There is a problem, there is a solution

There is an established opinion among Moscow motorists that distances in the Russian capital are measured not in kilometers, but in hours. This is not surprising, since Moscow traditionally occupies a leading position in the world in terms of the length of time spent traveling between districts.

Statistics show that on average, city residents spend approximately 1.5 - 2 hours in traffic jams every day, and during peak periods, losses can amount to over a dozen hours. This situation shows that the already built ring lines are not able to relieve traffic flows. Therefore, other methods must be used.

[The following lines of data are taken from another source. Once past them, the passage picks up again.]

-- ==== Sys2Proof/Machine/Scalar.lean ====
section
/-! DEFINITION. The scalar instructions: arithmetic, predicates, branches, loads and stores, address registers, descriptor
set-up and system instructions (R113 to R134, R167). Each issues under R78 and retires or faults. -/
namespace Sys2Proof.Machine

/-! ### Shared shapes -/

/-- A task's registers changed by a function. -/
def State.onTask (s : State) (t : TaskRef) (f : Task → Task) : State :=
  s.setTask t.tile t.cru t.task (f (s.task t.tile t.cru t.task))

/-- An instruction that changes only its task's registers and retires. -/
def State.scalarStep (s : State) (t : TaskRef) (ill : Bool) (pred : BitVec 3) (uses : List (BitVec 5)) (f : Task → Task) : State :=
  s.issue t ⟨4, ill, pred, uses⟩ (fun s => (s.onTask t f).retire t 4)

/-- rd := f rs1 rs2 (R128). -/
def State.aluReg (s : State) (t : TaskRef) (pred : BitVec 3) (rd rs1 rs2 : BitVec 5) (f : W32 → W32 → W32) : State :=
  s.scalarStep t false pred [rd, rs1, rs2] (fun x => x.setRs rd (f (x.rs rs1) (x.rs rs2)))

/-- rd := f rs1 imm (R129). -/
def State.aluImm (s : State) (t : TaskRef) (ill : Bool) (pred : BitVec 3) (rd rs1 : BitVec 5) (f : W32 → W32) : State :=
  s.scalarStep t ill pred [rd, rs1] (fun x => x.setRs rd (f (x.rs rs1)))

/-- p[rd] := f rs1 rs2; rd names a predicate (R128). -/
def State.compare (s : State) (t : TaskRef) (pred : BitVec 3) (rd rs1 rs2 : BitVec 5) (f : W32 → W32 → Bool) : State :=
  s.scalarStep t (!predField rd) pred [rs1, rs2] (fun x => x.setRp (rd.setWidth 3) (f (x.rs rs1) (x.rs rs2)))

/-- p[rd] := f p[rs1] p[rs2] (R128). -/
def State.predLogic (s : State) (t : TaskRef) (pred : BitVec 3) (rd rs1 rs2 : BitVec 5) (f : Bool → Bool → Bool) : State :=
  s.scalarStep t (!(predField rd && predField rs1 && predField rs2)) pred []
    (fun x => x.setRp (rd.setWidth 3) (f (x.rp (rs1.setWidth 3)) (x.rp (rs2.setWidth 3))))

/-- A shift amount of an immediate shift. -/
def shiftOf (imm : BitVec 12) : Nat := imm.toNat % 32

/-- High 32 bits of the unsigned product. -/
def mulHigh (a b : W32) : W32 := BitVec.ofNat 32 (a.toNat * b.toNat / 2 ^ 32)

/-! ### Register operands (R128) -/

/-- rd := rs1 + rs2 modulo 2^32 (R128). -/
def execAdd (t : TaskRef) (pred : BitVec 3) (rd rs1 rs2 : BitVec 5) (s : State) : Out State :=
  .next (s.aluReg t pred rd rs1 rs2 (fun a b => a + b))

/-- rd := rs1 − rs2 modulo 2^32 (R128). -/
def execSub (t : TaskRef) (pred : BitVec 3) (rd rs1 rs2 : BitVec 5) (s : State) : Out State :=
  .next (s.aluReg t pred rd rs1 rs2 (fun a b => a - b))

/-- rd := rs1 and rs2 (R128). -/
def execAnd (t : TaskRef) (pred : BitVec 3) (rd rs1 rs2 : BitVec 5) (s : State) : Out State :=
  .next (s.aluReg t pred rd rs1 rs2 (fun a b => a &&& b))
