-- ==== Sys2Proof/Machine/Units.lean ====
section
/-! DEFINITION. The units behind the issue stage: operand bytes, channel slots, unit faults, and what the mould array and the
vector unit compute (R48, R96, R97, R143 to R156, R188 to R199). -/
namespace Sys2Proof.Machine

/-- A dispatched instruction and the task that dispatched it. -/
structure UCtx where
  t : TaskRef
  w : Work
  deriving DecidableEq, Repr

def UCtx.regs (c : UCtx) : Regs := fun i => Store.get {} c.w.d i.toNat
def UCtx.sreg (c : UCtx) (i : BitVec 5) : W32 := if i = 0 then 0 else Store.get 0 c.w.s i.toNat

/-! ### Bytes of operands -/

/-- Bytes of a memory of the tile (pools 0 to 3, peat 4) as a crucible reads them: peat through its gathering buffer (R184). -/
def State.memRead (s : State) (t : TaskRef) (mem off n : Nat) : List Byte :=
  if mem = 4 then s.nearRead t.tile t.cru true off n else s.readPool t.tile mem off n

/-- Whether a range of a memory of the tile meets a poisoned line. -/
def State.memPoisoned (s : State) (t : TaskRef) (mem off n : Nat) : Bool :=
  if mem = 4 then s.peatPoisoned t.tile off n else s.poolPoisoned t.tile mem off n

def Seen.covers (x : Seen) (mem off n : Nat) : Bool := x.mem = mem && decide (x.lo ≤ off) && decide (off + n ≤ x.lo + x.data.length)

/-- Bytes as the unit reads them: those it has read already stay as they were then (R86, R191). (DESIGN CHOICE: log entry 21) -/
def State.unitBytes (s : State) (c : UCtx) (mem off n : Nat) : List Byte :=
  if c.w.seen.isEmpty then s.memRead c.t mem off n
  else (List.range n).flatMap (fun i => match c.w.seen.find? (fun x => x.covers mem (off + i) 1) with
    | some x => [x.data.getD (off + i - x.lo) 0]
    | none => s.memRead c.t mem (off + i) 1)

/-- The width of an ECC line of a memory of the tile: 4 KiB in a pool, 256 bytes in peat (R169, R175). -/
def lineWidth (mem : Nat) : Nat := if mem = 4 then 256 else 4096

/-- A range cut at the lines of its memory: (offset, bytes). -/
def linePieces (mem off n : Nat) : List (Nat × Nat) :=
  (linesOf (lineWidth mem) off n).map (fun l =>
    let lo := max off (l * lineWidth mem)
    (lo, min (off + n) ((l + 1) * lineWidth mem) - lo))

/-- A range read now, line by line, for an instruction that goes on later. -/
def State.capture (s : State) (t : TaskRef) (mem off n : Nat) : List Seen :=
  (linePieces mem off n).map (fun p => ⟨mem, p.1, s.memRead t mem p.1 p.2, s.memPoisoned t mem p.1 p.2⟩)

/-- The part of a range, if any, where the unit meets an uncorrectable error: a poisoned line that it has not read before, or a line
that was poisoned when it read it. -/
def State.badPart (s : State) (c : UCtx) (mem off n : Nat) : Option (Nat × Nat) :=
  (linePieces mem off n).find? (fun p => match c.w.seen.find? (fun x => x.covers mem p.1 p.2) with
    | some x => x.bad
    | none => s.memPoisoned c.t mem p.1 p.2)

/-- The tile and crucible of a REMOTE offset's slot, and the offset there; none when the slot is not mapped (R75, R76). -/
structure RemotePlace where
  tile : Nat
  cru  : Nat
  pool : Bool
  off  : Nat
  deriving DecidableEq, Repr

def State.remotePlace (s : State) (tile ph : Nat) : Option RemotePlace :=
  (s.slotTile tile (s.polderOf tile) (bits ph 47 41)).map
    (fun d => ⟨d, bits ph 40 39, bit ph 38, bits ph 32 0⟩)

/-- Bytes at a physical place of any space; REMOTE and MIRE are read where they are when the unit reads them directly. -/
def State.physBytes (s : State) (c : UCtx) (sp ph n : Nat) : List Byte :=
  if sp = spPool then s.unitBytes c c.t.cru ph n
  else if sp = spPeat then s.unitBytes c 4 ph n
  else if sp = spSibling then s.unitBytes c (bits ph 26 25) (bits ph 24 0) n
  else if sp = spMire then s.readMire (bits ph 40 0) n
  else match s.remotePlace c.t.tile ph with
    | some r => if r.pool then s.readPool r.tile r.cru r.off n else s.readPeat r.tile r.off n
    | none => undefBytes s.fresh n

/-- n bytes at a task-relative address plus an offset. -/
def State.bytesFrom (s : State) (c : UCtx) (a : Addr) (o n : Nat) : List Byte :=
  let (sp, ph) := s.physOf c.t a
  s.physBytes c sp (ph + o) n

/-- Offset of row r of plane q from ADDR (R123). -/
def Desc.rowOff (d : Desc) (q r : Nat) : Nat := q * d.s2.toNat + r * d.s1.toNat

In the world, the problem of radial-ring planning is being solved by launching new and expanding the functionality of existing branches of urban transport, building underground and above-ground communications, and modernizing highways. Replacing the rings with separate chords, arranged to overlap each other, has worked well.

All these methods are actively being developed and implemented in Moscow. The city electric train has already started operating on the Small Ring of the Moscow Railway. Due to the impracticality of constructing the Fourth Transport Ring, small lines are being built to connect the largest outbound highways. In the most heavily loaded parts of the street network, reverse traffic is organized.

Checkerboard layout of large cities

Externally, this type of structure of a settlement is an intersection of avenues at right angles, as a result of which separate blocks of approximately equal size are formed. A regular structure based on the intersection of two overland trade routes arose in ancient times; it can be observed in the policies of ancient Egyptian, ancient, and Asian civilizations.

At the present stage, a typical example is layout of the city of St. Petersburg, the foundations of which were laid by Peter the Great. Other representatives of this type of urban planning are Beijing, Chicago, Almaty. A variation of the chessboard type is the belt system, when the development of the street network proceeds along one direction due to a geographical obstacle: mountains, rivers, gorges. The example here is Volgograd, whose length is over 100 km.

Advantages and disadvantages

In contrast to the previous type of layout, the main advantage of the chess variety is the uniform distribution of traffic flows. The consequence here is the absence of a distinct central zone, leading to a more uniform distribution of the most important objects throughout the city.

The chess organization provides unlimited opportunities for the growth of a settlement, however, in large cities with a regular rectangular structure, it is often easier to get to the next block on foot than by car. A large number of street intersections increases the mileage of private and public transport, and also requires great responsibility in matters of regulating traffic with traffic lights.

In its pure form, radial or checkerboard urban planning is rare. As a rule, the type of urban geometry used in urban planning is determined by the natural features of the location of the object. Thus, in the presence of a mountain range or sea coast, a linear scheme is advantageous; when a city is located near a river bend, a radial-ring development often develops.